Grenacher L, Juchems M
Diagnostikzentrum für Radiologie, Nuklearmedizin und Prävention, MVZ Radiologisch-nuklearmedizinisches Diagnostikzentrum Augustenstraße/München GmbH, Diagnostik München, Augustenstraße 115, 80798, München, Deutschland.
Diagnostische und Interventionelle Radiologie, Klinikum Konstanz, Konstanz, Deutschland.
Radiologe. 2017 Dec;57(12):1075-1090. doi: 10.1007/s00117-017-0326-8.
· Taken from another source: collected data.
-- ==== Sys2Proof/Laws/Frame/Matrix.lean ====
section
/-!
SUPPORT. Frames of Machine/Matrix.lean: the fields that each function may change, as a mask.
-/
namespace Sys2Proof.Machine

open Sys2Proof

set_option linter.unusedSimpArgs false

theorem State.mismatch_mask (s : State) (q n d : Nat) (r : Run) (hit : Nat → Bool) (injected : Bool) (column residue tileRow tileCol kchunk : Nat) (temp : Int) {m0 : Nat} (hw : 1798844111085574 &&& m0 = 1798844111085574) :
    (State.mismatch s q n d r hit injected column residue tileRow tileCol kchunk temp).mask m0 = s.mask m0 := by
  refine mask_mono hw ?_
  unfold State.mismatch
  repeat' first
    | with_reducible rfl
    | with_reducible refine mask_ite_eq ?_ ?_
    | with_reducible refine mask_ite_snd_eq ?_ ?_
    | (simp (disch := decide) only [State.residueDetected_mask, State.stopRun_mask, mask_ite, mask_ite_snd, ite_self]; done)
    | dsimp only
    | (with_reducible refine mask_foldl _ (fun s x => ?_) _ _)
    | (with_reducible refine mask_foldl_snd _ (fun s x => ?_) _ _)
    | (with_reducible refine (mask_foldl _ (fun s x => ?_) _ _).trans ?_)
    | (split <;> try (rename_i e; have e2 := congrArg Prod.snd e; dsimp only at e2; subst e2))
    | (simp (disch := decide) only [State.residueDetected_mask, State.stopRun_mask, mask_ite, mask_ite_snd, ite_self])

theorem State.injected_mask (s : State) (q n d column : Nat) (r : Run) (m cols k chunk : Nat) {m0 : Nat} (hw : 1798844111085574 &&& m0 = 1798844111085574) :
    (State.injected s q n d column r m cols k chunk).mask m0 = s.mask m0 := by
  refine mask_mono hw ?_
  unfold State.injected
  repeat' first
    | with_reducible rfl
    | with_reducible refine mask_ite_eq ?_ ?_
    | with_reducible refine mask_ite_snd_eq ?_ ?_
    | (simp (disch := decide) only [State.drawNat_mask, State.mismatch_mask, mask_ite, mask_ite_snd, ite_self]; done)
    | dsimp only
    | (with_reducible refine mask_foldl _ (fun s x => ?_) _ _)
    | (with_reducible refine mask_foldl_snd _ (fun s x => ?_) _ _)
    | (with_reducible refine (mask_foldl _ (fun s x => ?_) _ _).trans ?_)
    | (split <;> try (rename_i e; have e2 := congrArg Prod.snd e; dsimp only at e2; subst e2))
    | (simp (disch := decide) only [State.drawNat_mask, State.mismatch_mask, mask_ite, mask_ite_snd, ite_self])

theorem State.matmul_mask (s : State) (q n d : Nat) {m0 : Nat} (hw : 1798844111085574 &&& m0 = 1798844111085574) :
    (State.matmul s q n d).mask m0 = s.mask m0 := by
  refine mask_mono hw ?_
  unfold State.matmul
  repeat' first
    | with_reducible rfl
    | with_reducible refine mask_ite_eq ?_ ?_
    | with_reducible refine mask_ite_snd_eq ?_ ?_
    | (simp (disch := decide) only [State.done_mask, State.finishRun_mask, State.injected_mask, State.settleExts_mask, mask_ite, mask_ite_snd, ite_self]; done)
    | dsimp only
    | (with_reducible refine mask_foldl _ (fun s x => ?_) _ _)
    | (with_reducible refine mask_foldl_snd _ (fun s x => ?_) _ _)
    | (with_reducible refine (mask_foldl _ (fun s x => ?_) _ _).trans ?_)
    | (split <;> try (rename_i e; have e2 := congrArg Prod.snd e; dsimp only at e2; subst e2))
    | (simp (disch := decide) only [State.done_mask, State.finishRun_mask, State.injected_mask, State.settleExts_mask, mask_ite, mask_ite_snd, ite_self])

end Sys2Proof.Machine
end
By improving the techniques of pancreatic surgery, the mortality and morbidity for pancreatic carcinoma could be significantly reduced. For radiologists a profound knowledge of the surgical techniques is of decisive importance. Based on this knowledge postoperative complications can be reliably uncovered and local recurrences can be detected at an early stage. The complications resulting from pancreatic surgery can be severe and often necessitate a radiological intervention. As pancreatic cancer itself is a severe disease with a poor 5‑year survival, which can only be improved by an R0 resection, it is crucial to identify using imaging those patients who are primarily operable or who can potentially achieve an operable condition through neoadjuvant chemotherapy (borderline) and inoperable patients to avoid postoperative complications which would additionally weaken them and result in unnecessary delays in initiating palliative therapy. Thus, familiarity with the clinical criteria of resectability and also inoperability in pancreatic cancer nowadays represents an essential basic knowledge for every oncological radiologist.
通过改进胰腺手术技术,胰腺癌的死亡率和发病率可显著降低。对于放射科医生而言,深入了解手术技术至关重要。基于这一知识,术后并发症能够被可靠地发现,局部复发也能在早期被检测出来。胰腺手术引发的并发症可能很严重,常常需要进行放射学干预。由于胰腺癌本身是一种严重疾病,5年生存率低,只有通过R0切除才能改善,因此利用影像学识别那些主要可手术切除的患者、那些通过新辅助化疗有可能达到可手术状态(临界可切除)的患者以及不可手术切除的患者至关重要,以避免术后并发症进一步削弱他们,并导致姑息治疗开始的不必要延迟。因此,熟悉胰腺癌可切除性以及不可切除性的临床标准如今是每位肿瘤放射科医生必不可少的基础知识。